• Task goal: For the data below, give again exactly the lines from the one containing "it there. -/" through the one containing "def Device.takes (dev", both ends included, and no others.

• Collected data:

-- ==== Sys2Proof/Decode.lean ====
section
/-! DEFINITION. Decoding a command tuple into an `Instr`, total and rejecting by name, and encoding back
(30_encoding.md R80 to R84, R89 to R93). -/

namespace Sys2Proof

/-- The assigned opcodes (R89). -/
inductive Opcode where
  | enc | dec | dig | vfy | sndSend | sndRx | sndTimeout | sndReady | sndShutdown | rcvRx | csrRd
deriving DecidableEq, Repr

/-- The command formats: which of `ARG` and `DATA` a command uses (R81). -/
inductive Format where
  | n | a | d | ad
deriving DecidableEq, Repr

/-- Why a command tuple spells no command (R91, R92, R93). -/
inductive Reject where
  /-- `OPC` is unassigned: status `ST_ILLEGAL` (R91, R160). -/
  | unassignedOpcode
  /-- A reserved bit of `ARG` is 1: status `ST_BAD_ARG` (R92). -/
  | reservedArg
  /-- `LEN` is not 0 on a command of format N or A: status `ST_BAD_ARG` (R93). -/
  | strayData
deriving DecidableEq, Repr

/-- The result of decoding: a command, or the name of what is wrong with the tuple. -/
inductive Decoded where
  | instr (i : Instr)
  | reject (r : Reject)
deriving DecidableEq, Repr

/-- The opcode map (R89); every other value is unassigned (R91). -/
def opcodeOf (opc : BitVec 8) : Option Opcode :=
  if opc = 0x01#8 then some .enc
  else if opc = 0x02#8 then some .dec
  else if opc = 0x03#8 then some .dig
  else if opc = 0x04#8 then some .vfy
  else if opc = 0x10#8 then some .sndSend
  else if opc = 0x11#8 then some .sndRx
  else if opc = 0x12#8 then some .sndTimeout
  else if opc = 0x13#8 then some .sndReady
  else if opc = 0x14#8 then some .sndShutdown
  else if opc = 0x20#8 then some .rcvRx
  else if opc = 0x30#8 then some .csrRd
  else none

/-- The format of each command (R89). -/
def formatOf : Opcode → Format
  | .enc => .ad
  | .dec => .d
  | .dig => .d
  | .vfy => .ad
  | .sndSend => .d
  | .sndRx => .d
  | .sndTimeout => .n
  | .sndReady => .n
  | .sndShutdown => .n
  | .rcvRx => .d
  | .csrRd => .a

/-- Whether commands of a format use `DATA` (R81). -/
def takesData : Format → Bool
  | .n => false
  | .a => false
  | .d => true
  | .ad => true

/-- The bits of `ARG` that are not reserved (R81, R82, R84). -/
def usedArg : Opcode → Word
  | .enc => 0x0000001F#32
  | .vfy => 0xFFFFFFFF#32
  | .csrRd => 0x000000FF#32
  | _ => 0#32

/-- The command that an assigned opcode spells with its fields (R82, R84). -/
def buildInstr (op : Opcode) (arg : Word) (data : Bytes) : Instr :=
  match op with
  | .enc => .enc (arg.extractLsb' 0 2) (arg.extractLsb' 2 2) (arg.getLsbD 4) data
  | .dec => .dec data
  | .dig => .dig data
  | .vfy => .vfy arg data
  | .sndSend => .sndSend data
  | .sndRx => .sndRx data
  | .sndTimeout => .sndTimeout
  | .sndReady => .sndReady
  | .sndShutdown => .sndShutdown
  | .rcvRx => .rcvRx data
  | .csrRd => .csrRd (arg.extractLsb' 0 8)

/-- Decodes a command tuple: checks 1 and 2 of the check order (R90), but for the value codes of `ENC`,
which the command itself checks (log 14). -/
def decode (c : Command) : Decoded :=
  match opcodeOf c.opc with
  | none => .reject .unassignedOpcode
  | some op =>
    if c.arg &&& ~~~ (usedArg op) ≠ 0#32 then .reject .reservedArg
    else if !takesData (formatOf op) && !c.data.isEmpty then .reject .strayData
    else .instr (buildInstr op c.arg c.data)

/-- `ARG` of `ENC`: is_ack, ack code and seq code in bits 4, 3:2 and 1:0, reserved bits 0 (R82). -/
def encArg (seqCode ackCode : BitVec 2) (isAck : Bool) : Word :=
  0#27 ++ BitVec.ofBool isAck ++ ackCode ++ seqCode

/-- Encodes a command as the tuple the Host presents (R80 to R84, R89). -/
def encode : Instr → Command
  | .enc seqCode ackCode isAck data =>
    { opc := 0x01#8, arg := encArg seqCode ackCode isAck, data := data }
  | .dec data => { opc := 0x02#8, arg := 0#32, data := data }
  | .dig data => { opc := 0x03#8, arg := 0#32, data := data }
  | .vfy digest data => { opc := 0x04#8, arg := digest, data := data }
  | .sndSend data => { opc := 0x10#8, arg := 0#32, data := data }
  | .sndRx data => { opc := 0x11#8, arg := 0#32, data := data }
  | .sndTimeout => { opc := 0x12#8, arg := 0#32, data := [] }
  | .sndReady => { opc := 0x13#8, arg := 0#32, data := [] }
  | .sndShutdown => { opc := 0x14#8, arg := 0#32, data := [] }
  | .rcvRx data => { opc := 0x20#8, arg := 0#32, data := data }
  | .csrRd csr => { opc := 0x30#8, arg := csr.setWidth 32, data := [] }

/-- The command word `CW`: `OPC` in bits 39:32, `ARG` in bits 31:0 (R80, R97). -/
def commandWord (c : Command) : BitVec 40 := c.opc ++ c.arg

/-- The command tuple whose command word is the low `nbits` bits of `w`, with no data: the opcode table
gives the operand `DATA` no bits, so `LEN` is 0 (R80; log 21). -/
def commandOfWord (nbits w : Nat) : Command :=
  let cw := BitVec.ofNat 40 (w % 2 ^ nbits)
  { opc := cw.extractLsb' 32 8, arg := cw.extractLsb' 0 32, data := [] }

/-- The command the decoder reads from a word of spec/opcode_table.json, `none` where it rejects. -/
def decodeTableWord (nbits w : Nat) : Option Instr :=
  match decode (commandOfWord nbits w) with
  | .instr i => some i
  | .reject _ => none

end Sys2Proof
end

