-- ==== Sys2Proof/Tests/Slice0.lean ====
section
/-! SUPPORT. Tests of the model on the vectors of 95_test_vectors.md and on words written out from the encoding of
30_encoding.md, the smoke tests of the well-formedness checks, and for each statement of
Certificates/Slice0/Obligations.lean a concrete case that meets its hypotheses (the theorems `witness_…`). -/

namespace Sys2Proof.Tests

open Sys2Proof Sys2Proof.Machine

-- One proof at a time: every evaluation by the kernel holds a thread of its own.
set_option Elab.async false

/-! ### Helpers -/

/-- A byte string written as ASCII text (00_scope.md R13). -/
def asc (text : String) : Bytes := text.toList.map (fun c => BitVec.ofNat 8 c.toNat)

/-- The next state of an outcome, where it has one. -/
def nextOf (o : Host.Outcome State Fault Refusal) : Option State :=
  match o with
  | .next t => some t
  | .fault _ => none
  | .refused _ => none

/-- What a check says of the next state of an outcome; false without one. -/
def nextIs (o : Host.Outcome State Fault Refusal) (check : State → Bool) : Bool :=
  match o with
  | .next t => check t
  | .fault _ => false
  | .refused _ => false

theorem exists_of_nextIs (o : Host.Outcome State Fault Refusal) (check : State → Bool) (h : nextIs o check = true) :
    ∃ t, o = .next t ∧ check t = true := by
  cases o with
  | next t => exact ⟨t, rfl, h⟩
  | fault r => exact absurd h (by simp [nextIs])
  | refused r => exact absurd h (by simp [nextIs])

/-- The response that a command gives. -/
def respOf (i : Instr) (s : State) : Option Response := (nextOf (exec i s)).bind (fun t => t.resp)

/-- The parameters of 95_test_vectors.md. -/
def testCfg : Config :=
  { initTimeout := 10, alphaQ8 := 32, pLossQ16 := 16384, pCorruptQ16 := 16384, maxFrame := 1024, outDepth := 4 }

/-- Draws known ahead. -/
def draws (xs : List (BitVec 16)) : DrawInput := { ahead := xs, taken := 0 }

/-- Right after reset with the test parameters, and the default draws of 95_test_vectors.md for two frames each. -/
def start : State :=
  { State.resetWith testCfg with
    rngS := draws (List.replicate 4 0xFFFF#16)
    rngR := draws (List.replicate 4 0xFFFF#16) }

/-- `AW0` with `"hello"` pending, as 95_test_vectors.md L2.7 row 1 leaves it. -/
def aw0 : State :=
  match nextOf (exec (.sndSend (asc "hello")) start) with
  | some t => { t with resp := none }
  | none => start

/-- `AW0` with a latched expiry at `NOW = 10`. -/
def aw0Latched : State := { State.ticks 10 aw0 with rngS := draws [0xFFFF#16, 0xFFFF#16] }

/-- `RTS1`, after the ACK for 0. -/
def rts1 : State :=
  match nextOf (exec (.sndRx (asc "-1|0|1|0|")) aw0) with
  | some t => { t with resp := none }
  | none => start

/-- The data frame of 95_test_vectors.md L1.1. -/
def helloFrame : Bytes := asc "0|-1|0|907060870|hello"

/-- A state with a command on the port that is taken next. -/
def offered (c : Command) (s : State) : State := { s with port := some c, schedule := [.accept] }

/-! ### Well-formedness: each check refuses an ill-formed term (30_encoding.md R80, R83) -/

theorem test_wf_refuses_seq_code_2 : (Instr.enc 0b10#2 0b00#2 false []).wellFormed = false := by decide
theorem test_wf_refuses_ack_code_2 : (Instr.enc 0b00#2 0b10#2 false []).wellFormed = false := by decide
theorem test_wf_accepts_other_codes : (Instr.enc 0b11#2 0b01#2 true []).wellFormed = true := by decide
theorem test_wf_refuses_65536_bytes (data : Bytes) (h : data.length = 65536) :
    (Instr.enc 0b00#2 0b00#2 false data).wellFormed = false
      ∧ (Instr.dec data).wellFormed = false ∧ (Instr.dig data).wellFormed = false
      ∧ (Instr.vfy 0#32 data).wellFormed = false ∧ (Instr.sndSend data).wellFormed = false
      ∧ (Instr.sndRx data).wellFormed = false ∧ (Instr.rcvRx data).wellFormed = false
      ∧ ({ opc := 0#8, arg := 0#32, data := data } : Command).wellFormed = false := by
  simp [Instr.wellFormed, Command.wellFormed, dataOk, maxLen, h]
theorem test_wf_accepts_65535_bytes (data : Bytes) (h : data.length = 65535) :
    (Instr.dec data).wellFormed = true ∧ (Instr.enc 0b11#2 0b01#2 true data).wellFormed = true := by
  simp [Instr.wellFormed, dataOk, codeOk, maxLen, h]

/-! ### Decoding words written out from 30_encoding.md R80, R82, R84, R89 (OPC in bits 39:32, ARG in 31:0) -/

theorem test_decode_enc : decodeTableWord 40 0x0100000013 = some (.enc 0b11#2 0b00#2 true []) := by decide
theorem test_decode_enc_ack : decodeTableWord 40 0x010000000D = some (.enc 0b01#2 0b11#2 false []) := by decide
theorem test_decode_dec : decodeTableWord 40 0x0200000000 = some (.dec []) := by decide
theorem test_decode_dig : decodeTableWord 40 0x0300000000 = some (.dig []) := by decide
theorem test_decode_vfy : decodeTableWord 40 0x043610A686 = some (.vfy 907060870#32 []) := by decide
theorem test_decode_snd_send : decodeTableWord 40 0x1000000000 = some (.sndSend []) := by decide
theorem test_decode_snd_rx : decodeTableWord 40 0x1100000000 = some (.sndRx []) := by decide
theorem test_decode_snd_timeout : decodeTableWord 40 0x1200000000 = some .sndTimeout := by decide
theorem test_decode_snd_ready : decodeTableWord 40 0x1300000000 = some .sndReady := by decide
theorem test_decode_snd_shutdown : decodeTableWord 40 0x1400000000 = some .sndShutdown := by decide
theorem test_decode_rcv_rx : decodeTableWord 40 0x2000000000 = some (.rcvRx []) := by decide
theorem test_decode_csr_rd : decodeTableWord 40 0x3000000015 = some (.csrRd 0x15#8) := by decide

* * *

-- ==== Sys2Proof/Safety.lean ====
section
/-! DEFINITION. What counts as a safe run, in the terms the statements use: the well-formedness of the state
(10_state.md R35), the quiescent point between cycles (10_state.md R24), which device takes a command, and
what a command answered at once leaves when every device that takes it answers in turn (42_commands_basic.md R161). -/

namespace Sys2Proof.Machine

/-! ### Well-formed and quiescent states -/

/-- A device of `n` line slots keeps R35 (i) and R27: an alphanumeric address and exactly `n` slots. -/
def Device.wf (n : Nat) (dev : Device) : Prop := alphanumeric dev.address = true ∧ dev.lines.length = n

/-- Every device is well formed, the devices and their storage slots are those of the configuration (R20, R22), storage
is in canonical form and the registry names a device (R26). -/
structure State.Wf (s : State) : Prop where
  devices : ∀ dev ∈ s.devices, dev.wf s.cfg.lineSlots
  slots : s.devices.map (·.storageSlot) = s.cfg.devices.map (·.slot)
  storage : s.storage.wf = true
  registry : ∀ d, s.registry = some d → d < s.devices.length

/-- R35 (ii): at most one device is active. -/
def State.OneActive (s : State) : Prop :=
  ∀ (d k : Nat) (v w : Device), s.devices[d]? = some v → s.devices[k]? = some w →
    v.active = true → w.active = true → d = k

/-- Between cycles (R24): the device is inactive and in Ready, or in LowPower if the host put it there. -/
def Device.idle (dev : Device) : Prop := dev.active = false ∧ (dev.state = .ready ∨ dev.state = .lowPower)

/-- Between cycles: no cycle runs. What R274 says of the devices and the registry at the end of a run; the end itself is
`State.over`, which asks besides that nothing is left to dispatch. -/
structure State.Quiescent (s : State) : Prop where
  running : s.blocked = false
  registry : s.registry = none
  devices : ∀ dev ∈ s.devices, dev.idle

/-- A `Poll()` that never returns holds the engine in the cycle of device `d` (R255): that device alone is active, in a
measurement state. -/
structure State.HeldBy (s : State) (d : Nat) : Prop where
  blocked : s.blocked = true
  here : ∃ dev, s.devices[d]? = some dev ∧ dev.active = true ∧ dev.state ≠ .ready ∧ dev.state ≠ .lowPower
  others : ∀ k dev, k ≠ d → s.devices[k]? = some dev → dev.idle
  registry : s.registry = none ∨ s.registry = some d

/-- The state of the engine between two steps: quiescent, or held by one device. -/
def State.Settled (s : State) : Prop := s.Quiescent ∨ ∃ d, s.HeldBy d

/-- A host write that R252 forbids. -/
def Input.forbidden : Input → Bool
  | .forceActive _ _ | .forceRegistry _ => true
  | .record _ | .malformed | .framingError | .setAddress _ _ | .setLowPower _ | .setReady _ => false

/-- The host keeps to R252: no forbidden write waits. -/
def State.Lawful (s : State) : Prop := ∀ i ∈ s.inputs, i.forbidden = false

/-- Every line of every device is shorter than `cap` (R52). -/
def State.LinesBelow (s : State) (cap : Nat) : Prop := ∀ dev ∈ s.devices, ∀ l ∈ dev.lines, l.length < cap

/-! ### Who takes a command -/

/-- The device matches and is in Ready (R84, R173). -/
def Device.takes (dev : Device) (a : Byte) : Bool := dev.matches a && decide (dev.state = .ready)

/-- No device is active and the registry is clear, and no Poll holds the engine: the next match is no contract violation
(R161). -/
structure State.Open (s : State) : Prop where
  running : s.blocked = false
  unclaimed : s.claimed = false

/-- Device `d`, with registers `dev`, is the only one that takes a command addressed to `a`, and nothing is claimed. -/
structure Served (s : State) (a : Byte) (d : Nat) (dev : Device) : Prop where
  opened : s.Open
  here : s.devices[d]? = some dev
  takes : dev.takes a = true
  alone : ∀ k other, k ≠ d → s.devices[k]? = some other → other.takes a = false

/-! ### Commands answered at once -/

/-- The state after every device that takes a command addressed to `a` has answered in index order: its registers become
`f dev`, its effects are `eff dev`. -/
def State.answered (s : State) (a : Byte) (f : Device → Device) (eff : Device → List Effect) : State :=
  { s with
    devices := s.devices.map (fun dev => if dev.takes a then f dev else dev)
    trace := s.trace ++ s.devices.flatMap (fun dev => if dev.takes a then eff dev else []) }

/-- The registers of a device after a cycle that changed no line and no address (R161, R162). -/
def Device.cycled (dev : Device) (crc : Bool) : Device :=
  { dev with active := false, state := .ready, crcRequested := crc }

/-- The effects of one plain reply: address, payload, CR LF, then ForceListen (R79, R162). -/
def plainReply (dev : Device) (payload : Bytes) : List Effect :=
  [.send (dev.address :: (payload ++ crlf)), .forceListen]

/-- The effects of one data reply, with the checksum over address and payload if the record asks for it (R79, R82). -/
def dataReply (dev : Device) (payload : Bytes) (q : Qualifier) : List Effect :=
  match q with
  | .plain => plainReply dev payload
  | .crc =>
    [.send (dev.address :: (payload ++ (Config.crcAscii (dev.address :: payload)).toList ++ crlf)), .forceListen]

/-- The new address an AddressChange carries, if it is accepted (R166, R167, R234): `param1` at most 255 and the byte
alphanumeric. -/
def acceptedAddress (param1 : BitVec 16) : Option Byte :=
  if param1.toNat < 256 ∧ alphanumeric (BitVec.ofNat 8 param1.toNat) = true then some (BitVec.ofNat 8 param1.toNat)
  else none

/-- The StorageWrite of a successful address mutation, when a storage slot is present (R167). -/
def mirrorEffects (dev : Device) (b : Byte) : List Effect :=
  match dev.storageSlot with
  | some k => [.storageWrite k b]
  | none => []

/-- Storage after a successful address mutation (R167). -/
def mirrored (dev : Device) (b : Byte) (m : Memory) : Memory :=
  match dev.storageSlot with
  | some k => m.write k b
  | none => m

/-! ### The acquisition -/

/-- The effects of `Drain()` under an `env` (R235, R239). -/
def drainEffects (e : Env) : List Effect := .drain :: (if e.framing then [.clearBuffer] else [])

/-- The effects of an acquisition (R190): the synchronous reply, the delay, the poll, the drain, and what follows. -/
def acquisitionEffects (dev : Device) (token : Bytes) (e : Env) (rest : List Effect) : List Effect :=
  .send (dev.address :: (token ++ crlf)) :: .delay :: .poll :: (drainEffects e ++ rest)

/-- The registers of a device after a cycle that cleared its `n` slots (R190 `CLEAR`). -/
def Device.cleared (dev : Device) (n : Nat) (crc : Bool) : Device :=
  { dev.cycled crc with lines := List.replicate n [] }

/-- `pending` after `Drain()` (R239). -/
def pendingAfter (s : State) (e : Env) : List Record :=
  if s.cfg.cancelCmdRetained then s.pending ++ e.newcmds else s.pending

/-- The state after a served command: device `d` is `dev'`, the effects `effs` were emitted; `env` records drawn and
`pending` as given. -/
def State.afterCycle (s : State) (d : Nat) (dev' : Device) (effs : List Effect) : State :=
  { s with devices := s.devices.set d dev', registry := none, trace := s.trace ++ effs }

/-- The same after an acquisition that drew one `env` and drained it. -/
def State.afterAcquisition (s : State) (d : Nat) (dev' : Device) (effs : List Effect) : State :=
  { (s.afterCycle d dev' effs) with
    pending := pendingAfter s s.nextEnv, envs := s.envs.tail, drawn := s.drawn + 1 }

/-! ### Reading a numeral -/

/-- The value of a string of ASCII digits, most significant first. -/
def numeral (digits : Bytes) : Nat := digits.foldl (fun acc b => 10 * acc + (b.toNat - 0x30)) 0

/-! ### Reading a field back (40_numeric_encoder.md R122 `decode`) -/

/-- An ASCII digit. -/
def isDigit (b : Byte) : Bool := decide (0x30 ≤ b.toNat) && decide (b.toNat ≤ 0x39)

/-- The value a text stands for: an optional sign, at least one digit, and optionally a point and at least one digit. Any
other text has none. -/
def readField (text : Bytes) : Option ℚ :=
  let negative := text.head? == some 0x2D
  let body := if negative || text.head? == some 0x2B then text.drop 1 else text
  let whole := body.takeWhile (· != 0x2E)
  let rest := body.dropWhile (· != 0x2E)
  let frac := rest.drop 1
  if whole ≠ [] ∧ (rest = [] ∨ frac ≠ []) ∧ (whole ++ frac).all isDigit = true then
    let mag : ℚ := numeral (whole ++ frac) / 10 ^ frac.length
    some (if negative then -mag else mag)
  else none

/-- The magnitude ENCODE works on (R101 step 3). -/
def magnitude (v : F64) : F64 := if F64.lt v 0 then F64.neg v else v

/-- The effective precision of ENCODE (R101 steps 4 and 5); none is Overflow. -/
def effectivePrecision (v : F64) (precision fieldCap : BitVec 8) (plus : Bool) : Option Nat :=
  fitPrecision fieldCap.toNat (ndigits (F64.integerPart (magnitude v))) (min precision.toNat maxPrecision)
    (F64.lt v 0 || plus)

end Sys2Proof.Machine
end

• Answer to this task:
/-- Between cycles (R24): the device is inactive and in Ready, or in LowPower if the host put it there. -/
def Device.idle (dev : Device) : Prop := dev.active = false ∧ (dev.state = .ready ∨ dev.state = .lowPower)

/-- Between cycles: no cycle runs. What R274 says of the devices and the registry at the end of a run; the end itself is
`State.over`, which asks besides that nothing is left to dispatch. -/
structure State.Quiescent (s : State) : Prop where
  running : s.blocked = false
  registry : s.registry = none
  devices : ∀ dev ∈ s.devices, dev.idle

/-- A `Poll()` that never returns holds the engine in the cycle of device `d` (R255): that device alone is active, in a
measurement state. -/
structure State.HeldBy (s : State) (d : Nat) : Prop where
  blocked : s.blocked = true
  here : ∃ dev, s.devices[d]? = some dev ∧ dev.active = true ∧ dev.state ≠ .ready ∧ dev.state ≠ .lowPower
  others : ∀ k dev, k ≠ d → s.devices[k]? = some dev → dev.idle
  registry : s.registry = none ∨ s.registry = some d

/-- The state of the engine between two steps: quiescent, or held by one device. -/
def State.Settled (s : State) : Prop := s.Quiescent ∨ ∃ d, s.HeldBy d

/-- A host write that R252 forbids. -/
def Input.forbidden : Input → Bool
  | .forceActive _ _ | .forceRegistry _ => true
  | .record _ | .malformed | .framingError | .setAddress _ _ | .setLowPower _ | .setReady _ => false

/-- The host keeps to R252: no forbidden write waits. -/
def State.Lawful (s : State) : Prop := ∀ i ∈ s.inputs, i.forbidden = false

/-- Every line of every device is shorter than `cap` (R52). -/
def State.LinesBelow (s : State) (cap : Nat) : Prop := ∀ dev ∈ s.devices, ∀ l ∈ dev.lines, l.length < cap

/-! ### Who takes a command -/

/-- The device matches and is in Ready (R84, R173). -/
def Device.takes (dev : Device) (a : Byte) : Bool := dev.matches a && decide (dev.state = .ready)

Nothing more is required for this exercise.